Hmm, the expected values are all floating point numbers (e.g. [right]: [9312.0, 4656.0, 0.0, 0.0]), while the returned numbers are ints (e.g. [left]: [9540, 4770, 0, 0]). Is there some unintended conversion happening along the way?

MImmesberger commented 9 months ago

Hmm, the expected values are all floating point numbers

The error occurs because I used the wrong parameters. What is more interesting is why pytest didn't complain on my (and Lars') local machine. It complained after I changed the relevant parameters from floats to ints, so I suppose one weak spot in my implementation is that it matters whether a parameter is used in int or float format.

I don't know what the annotations exactly do, but could it be this line? @lars-reimann

annotations["returns"] = int if annotations["source_col"] in (int, bool) else float

Else, I don't know what could create such a behavior.

MImmesberger commented 9 months ago

On the other hand I am not able to reproduce the pytest-not-complaining-thing when jumping to the previous commits.

MImmesberger commented 9 months ago

Ah, I figured it out. I didn't know that the tests are running on the main branch. This PR wasn't up to date at that time. Sorry for the mess.

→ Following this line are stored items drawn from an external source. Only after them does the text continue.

-- ==== Sys2Proof/Certificates/Slice0/Obligations.lean ====
section
/-! DEFINITION. The statements for the provers. -/

open Sys2Proof Sys2Proof.Machine Sys2Proof.Claims

/-! ### Queue and step -/

/-- A step runs the command at the front of the queue with the queue's rest. -/
def Obligations.StepRunsTheFrontCommand : Prop :=
  ∀ (s : State) (c : Instr) (rest : List Instr),
    step { s with pending := c :: rest } = exec c { s with pending := rest }

/-! ### Chapter 04: integer instructions -/

/-- R168, Table 4.4: ADD to ZEXTW (29 rows). -/
def Obligations.RegisterOperationResults : Prop :=
  ∀ (s : State) (c : Instr) (i : Issue) (f : RegOp) (d a b : GReg) (x : Item) (len : Nat),
    Instr.op? c = some (i, .reg f d a b) → CoreReady s i (.reg f d a b) x len → StaysInCode s i x len →
    ∃ t v, exec c s = .next t ∧ RegOpGives f (rd s i.core a) (rd s i.core b) v ∧ Retires s t i x len d v

/-- R169, R170, R171, Table 4.5: MUL to REMU (8 rows). -/
def Obligations.MultiplyDivideResults : Prop :=
  ∀ (s : State) (c : Instr) (i : Issue) (f : MulOp) (d a b : GReg) (x : Item) (len : Nat),
    Instr.op? c = some (i, .mul f d a b) → CoreReady s i (.mul f d a b) x len → StaysInCode s i x len →
    ∃ t v, exec c s = .next t ∧ MulOpGives f (rd s i.core a) (rd s i.core b) v ∧ Retires s t i x len d v

/-- R160, R172, R173, Table 4.6: ADDI to LIH (7 rows) and SLLI to RORI (4 rows). -/
def Obligations.ImmediateOperationResults : Prop :=
  (∀ (s : State) (c : Instr) (i : Issue) (f : ImmOp) (d a : GReg) (p : Bool) (imm : BitVec 32) (x : Item) (len : Nat),
    Instr.op? c = some (i, .imm f d a p imm) → CoreReady s i (.imm f d a p imm) x len → StaysInCode s i x len →
    ∃ t v, exec c s = .next t ∧ ImmOpGives f (rd s i.core a) p imm v ∧ Retires s t i x len d v) ∧
  ∀ (s : State) (c : Instr) (i : Issue) (f : ShOp) (d a : GReg) (n : BitVec 6) (x : Item) (len : Nat),
    Instr.op? c = some (i, .sh f d a n) → CoreReady s i (.sh f d a n) x len → StaysInCode s i x len →
    ∃ t v, exec c s = .next t ∧ ShOpGives f (rd s i.core a) n v ∧ Retires s t i x len d v

/-! ### Chapters 03 and 04: memory instructions -/

/-- R12, R176, R177: LDB, LDH, LDW, LDD from every space that is readable. The value is little-endian, zero-extended, and
nothing but the register changes; a read of `req` or `con` also meets `m` in DRAM (Table 17.4). -/
def Obligations.LoadsReadTheirSpace : Prop :=
  ∀ (s : State) (i : Issue) (sp : Space) (wd : Width) (d a : GReg) (p : Bool) (off : BitVec 32) (m : MemEvent)
    (x : Item) (len : Nat),
    CoreReady s i (.mem sp false wd d a p off) x len → StaysInCode s i x len →
    Reaches s i.core x sp false (effAddr s i.core a p off) (Width.bytes wd) →
    bytesBusy s i.core (rangeOf sp (effAddr s i.core a p off) (Width.bytes wd)) = false →
    (sp = .req ∨ sp = .con → m = .ok) →
    ∃ t v,
      exec (match wd with
        | .b => .ldb i sp d a p off m | .h => .ldh i sp d a p off m | .w => .ldw i sp d a p off m
        | .d => .ldd i sp d a p off m) s = .next t ∧
      v.toNat < 256 ^ Width.bytes wd ∧
      (∀ k < Width.bytes wd,
        byteOf v.toNat k = (spaceByte s i.core x sp (effAddr s i.core a p off + k)).toNat) ∧
      Retires s t i x len d v

/-- R12, R176, R178: STB, STH, STW, STD to LDM, the reply window or the crew scratch. The stored bytes are the low bytes of
the register, little-endian; every other byte of every space, every register and every other core stands. -/
def Obligations.StoresWriteTheirSpace : Prop :=
  ∀ (s : State) (i : Issue) (sp : Space) (wd : Width) (d a : GReg) (p : Bool) (off : BitVec 32) (x : Item) (len : Nat),
    CoreReady s i (.mem sp true wd d a p off) x len → StaysInCode s i x len →
    Reaches s i.core x sp true (effAddr s i.core a p off) (Width.bytes wd) →
    bytesBusy s i.core (rangeOf sp (effAddr s i.core a p off) (Width.bytes wd)) = false →
    Mem.wf (s.core i.core).ldm = true → Mem.wf x.rpl = true → Mem.wf (vget s.scratch (crewOf i.core) []) = true →
    ∃ t y,
      exec (match wd with
        | .b => .stb i sp d a p off | .h => .sth i sp d a p off | .w => .stw i sp d a p off
        | .d => .std i sp d a p off) s = .next t ∧
      (t.core i.core).item = some y ∧ y = { x with strokes := x.strokes + 1, rpl := y.rpl } ∧
      (∀ k < Width.bytes wd,
        (spaceByte t i.core y sp (effAddr s i.core a p off + k)).toNat =
          byteOf (rd s i.core d).toNat k) ∧
      (∀ sp' o, ¬(sp' = sp ∧ effAddr s i.core a p off ≤ o ∧ o < effAddr s i.core a p off + Width.bytes wd) →
        spaceByte t i.core y sp' o = spaceByte s i.core x sp' o) ∧
      (∀ n < 8, n ≠ crewOf i.core → vget t.scratch n [] = vget s.scratch n []) ∧
      (∀ r, rd t i.core r = rd s i.core r) ∧
      (t.core i.core).ctx.k = (s.core i.core).ctx.k ∧ (t.core i.core).ctx.stack = (s.core i.core).ctx.stack ∧
      (∀ c, c ≠ i.core → t.core c = s.core c) ∧
      (t.core i.core).ctx.pc = (seqNext (s.core i.core).ctx len).1 ∧
      (∀ n, n ≠ crewOf i.core → vget t.pcache n {} = vget s.pcache n {}) ∧
      t = { memMeets s (fetchEvent s i) with cores := t.cores, scratch := t.scratch, pcache := t.pcache }

/-! ### Chapter 04: control flow -/

/-- R181, R187, R194, R195: BEQ, BNE, BLT, BGE, BLTU, BGEU. A branch that holds goes to its own offset plus the immediate,
in words, and ends a loop whose body it leaves; one that does not hold goes on; no register changes. -/
def Obligations.BranchesGoWhereTheySay : Prop :=
  ∀ (s : State) (c : Instr) (i : Issue) (f : BrOp) (a b : GReg) (p : Bool) (off : BitVec 32) (x : Item) (len : Nat),
    Instr.op? c = some (i, .br f a b p off) → CoreReady s i (.br f a b p off) x len →
    let k := (s.core i.core).ctx
    let u := rd s i.core a
    let v := rd s i.core b
    let holds := match f with
      | .eq => u = v | .ne => u ≠ v | .lt => u.toInt < v.toInt | .ge => v.toInt ≤ u.toInt
      | .ltu => u.toNat < v.toNat | .geu => v.toNat ≤ u.toNat
    let dest := (k.pc : Int) + immInt p off
    (holds → InCode x dest →
      ∃ t, exec c s = .next t ∧ Moves s t i x { k with pc := dest.toNat, loop := loopAfter k.loop false dest.toNat }) ∧
    (¬holds → StaysInCode s i x len →
      ∃ t, exec c s = .next t ∧ Moves s t i x { k with pc := (seqNext k len).1, loop := (seqNext k len).2 })

/-- R182 to R187, R195: J, CALL, JR, CALLR and RET. -/
def Obligations.JumpsAndCallsTransfer : Prop :=
  ∀ (s : State) (i : Issue) (x : Item) (len : Nat),
    let k := (s.core i.core).ctx
    (∀ off : BitVec 26, CoreReady s i (.jmp false off) x len → InCode x (k.pc + off.toInt) →
      ∃ t, exec (.j i off) s = .next t ∧
        Moves s t i x { k with pc := (k.pc + off.toInt).toNat, loop := loopAfter k.loop false (k.pc + off.toInt).toNat }) ∧
    (∀ off : BitVec 26, CoreReady s i (.jmp true off) x len → InCode x (k.pc + off.toInt) → k.stack.length < 16 →
      ∃ t, exec (.call i off) s = .next t ∧
        Moves s t i x { k with pc := (k.pc + off.toInt).toNat, stack := (k.pc + 1) :: k.stack }) ∧
    (∀ a, CoreReady s i (.jr a) x len → InCode x (rd s i.core a).toNat →
      ∃ t, exec (.jr i a) s = .next t ∧
        Moves s t i x { k with pc := (rd s i.core a).toNat, loop := loopAfter k.loop false (rd s i.core a).toNat }) ∧
    (∀ a, CoreReady s i (.callr a) x len → InCode x (rd s i.core a).toNat → k.stack.length < 16 →
      ∃ t, exec (.callr i a) s = .next t ∧
        Moves s t i x { k with pc := (rd s i.core a).toNat, stack := (k.pc + 1) :: k.stack }) ∧
    (∀ n rest, CoreReady s i .ret x len → k.stack = n :: rest → InCode x n →
      ∃ t, exec (.ret i) s = .next t ∧ Moves s t i x { k with pc := n, stack := rest })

hmgaudecker commented 9 months ago

Ah, I figured it out. I didn't know that the tests are running on the main branch. This PR wasn't up to date at that time. Sorry for the mess.

Not sure what you mean? They are not running on the main branch but on the branch associated with the PR. And locally on whatever branch you have checked out.

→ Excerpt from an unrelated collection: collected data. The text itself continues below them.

theorem witness_ImmediateOperationResults :
    Instr.op? (.addi on0 3 1 false 0xFFFF) = some (on0, .imm .addi 3 1 false 0xFFFF) ∧ Ready (.imm .addi 3 1 false 0xFFFF) ∧
    Instr.op? (.lih on0 3 1 true 0xFFFFFFFF) = some (on0, .imm .lih 3 1 true 0xFFFFFFFF) ∧
    Ready (.imm .lih 3 1 true 0xFFFFFFFF) 2 ∧
    Instr.op? (.srai on0 3 1 63) = some (on0, .sh .srai 3 1 63) ∧ Ready (.sh .srai 3 1 63) := by
  dsimp only [Ready, CoreReady, StaysInCode]; and_intros <;> decide +kernel

/-- Hypotheses of a memory instruction that reaches its space. -/
abbrev Access (sp : Space) (st : Bool) (wd : Width) (v : Nat) (x : Item) : Prop :=
  let s := running x (g5 v)
  CoreReady s on0 (.mem sp st wd 6 5 false 0) x 1 ∧ StaysInCode s on0 x 1 ∧
    Reaches s 0 x sp st (effAddr s 0 5 false 0) (Width.bytes wd) ∧
    bytesBusy s 0 (rangeOf sp (effAddr s 0 5 false 0) (Width.bytes wd)) = false

/-- A program of domain 0, which is privileged. -/
def privileged (x : Item) : Item := { x with image := x.image.map fun m => { m with dom := 0 } }

/-- The last doubleword of every space that a load reads, and of the crew scratch for a privileged program. -/
theorem witness_LoadsReadTheirSpace :
    Access .ldm false .d 65528 (prog (.mem .ldm false .d 6 5 false 0)) ∧
    Access .req false .d 0 (prog (.mem .req false .d 6 5 false 0)) ∧
    Access .con false .b 7 (prog (.mem .con false .b 6 5 false 0)) ∧
    Access .scr false .d 1048568 (privileged (prog (.mem .scr false .d 6 5 false 0))) := by
  dsimp only [Access, CoreReady, StaysInCode, Reaches]; and_intros <;> decide +kernel

theorem witness_StoresWriteTheirSpace :
    Access .ldm true .b 65535 (prog (.mem .ldm true .b 6 5 false 0)) ∧
    Access .rpl true .d 56 (prog (.mem .rpl true .d 6 5 false 0)) ∧
    Access .scr true .w 1048572 (privileged (prog (.mem .scr true .w 6 5 false 0))) ∧
    Mem.wf (running (chainOf []) (g5 0)).cores[0].ldm = true := by
  dsimp only [Access, CoreReady, StaysInCode, Reaches]; and_intros <;> decide +kernel

theorem witness_BranchesGoWhereTheySay :
    Instr.op? (.beq on0 1 2 false 1) = some (on0, .br .eq 1 2 false 1) ∧ Ready (.br .eq 1 2 false 1) ∧
    rd (running (prog (.br .eq 1 2 false 1))) 0 1 = rd (running (prog (.br .eq 1 2 false 1))) 0 2 ∧
    InCode (prog (.br .eq 1 2 false 1)) (immInt false 1) ∧
    Ready (.br .ltu 5 2 true 0xFFFFFFFE) 2 (g5 1) ∧ ¬(rd (running (chainOf []) (g5 1)) 0 5).toNat < 0 := by
  dsimp only [Ready, CoreReady, StaysInCode, InCode]; and_intros <;> decide +kernel

theorem witness_JumpsAndCallsTransfer :
    Ready (.jmp false 1) ∧ Ready (.jmp true 0) ∧ InCode (prog (.jmp false 1)) 1 ∧ InCode (prog (.jmp true 0)) 0 ∧
    Ready (.jr 5) 1 (g5 1) ∧ Ready (.callr 5) 1 (g5 0) ∧ InCode (prog (.jr 5)) (rd (running (prog (.jr 5)) (g5 1)) 0 5).toNat ∧
    Ready .ret 1 { stack := [1] } ∧ InCode (prog .ret) 1 := by
  dsimp only [Ready, CoreReady, StaysInCode, InCode]; and_intros <;> decide +kernel

theorem witness_LoopsCountDown :
    CoreReady (running (prog (.loop 5 2)) (g5 1)) on0 (.loop 5 2) (prog (.loop 5 2)) 1 ∧
    rd (running (prog (.loop 5 2)) (g5 1)) 0 5 ≠ 0 ∧ 0 + (2 : BitVec 16).toNat - 1 < (prog (.loop 5 2)).code.length ∧
    rd (running (chainOf [0x38050002, 0x08000000, 0x08000000])) 0 5 = 0 ∧
    InCode (chainOf [0x38050002, 0x08000000, 0x08000000]) 2 ∧
    Ready .nop 1 { loop := some { count := 2, top := 0, last := 0 } } ∧
    Ready .nop 1 { loop := some { count := 1, top := 0, last := 0 } } ∧ Ready .nop := by
  dsimp only [Ready, CoreReady, StaysInCode, InCode]; and_intros <;> decide +kernel

/-- An instance that answers gives some bytes. -/
theorem generates {s : State} {n len : Nat} (h : (drbgDraw s n len).isSome = true) : ∃ b, Generates s n len b := by
  obtain ⟨r, hr⟩ := Option.isSome_iff_exists.mp h
  exact ⟨r.1, r.2, hr⟩

/-- So does a draw that is granted. -/
theorem draws {s : State} {w : Wire} {n : Nat} (h : (sysDraw s w n).isSome = true) : ∃ b, Draws s w n b := by
  obtain ⟨r, hr⟩ := Option.isSome_iff_exists.mp h
  exact ⟨r.1, r.2, hr⟩

/-! ### Chapter 05 -/

/-- A unit whose engines are online, whose DRBG instances serve and which is in service. -/
def unit : State :=
  { State.reset with
    cph := Vector.replicate 16 { online := true }
    hsh := Vector.replicate 16 { online := true }
    cvu := Vector.replicate 9 { online := true }
    bne := { engines := Vector.replicate 16 { online := true } }
    lte := { engines := Vector.replicate 8 { online := true } }
    rng := { drbg := Vector.replicate 9 { state := .serving } }
    lcf := { stage := 9, running := true }
    prl := { state := .single, fence := true }
    ksc := { loaded := true, rootOk := true, kRecord := some (zeros 32), kJournal := some (zeros 32) }
    pwr := { mainPower := true, vmainOk := true, pwrGood := true, domains := List.range 48 }
    regs := [(winBase 4 0 + 4, 1), (winBase 5 0 + 4, 1), (winBase 6 0 + 4, 1), (winBase 7 0 + 4, 1), (winBase 8 0 + 4, 1), (winBase 9 0 + 4, 1)] }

The "main" above refers to the workflow name specified here.

MImmesberger commented 9 months ago

Not sure what you mean? They are not running on the main branch but on the branch associated with the PR. And locally on whatever branch you have checked out.

Then I misinterpreted at article, thanks!

MImmesberger commented 9 months ago

I'm done. Parent-child links are specified as dicts in the respective module, just as the aggregation specifications. The current implementation allows for specifications provided by the user (as with the aggregation functions).

Apparently, there is no codecov base report. We hit 82% of diff, but as far as I can tell this is largely due to lines that weren't touched in this PR.

MImmesberger commented 9 months ago

GEPs and documentation are updated! @hmgaudecker after you reviewed it, we can merge. I would vote for getting rid of the other tus and correctly specifying the Kindergeld functions in another PR.

MImmesberger commented 9 months ago

Codecov complains because i) we didn't test (and implement) the new aggregation functions and ii) internal handling of aggregation_by_p_id is not tested (as discussed yesterday). Would vote for ignoring it.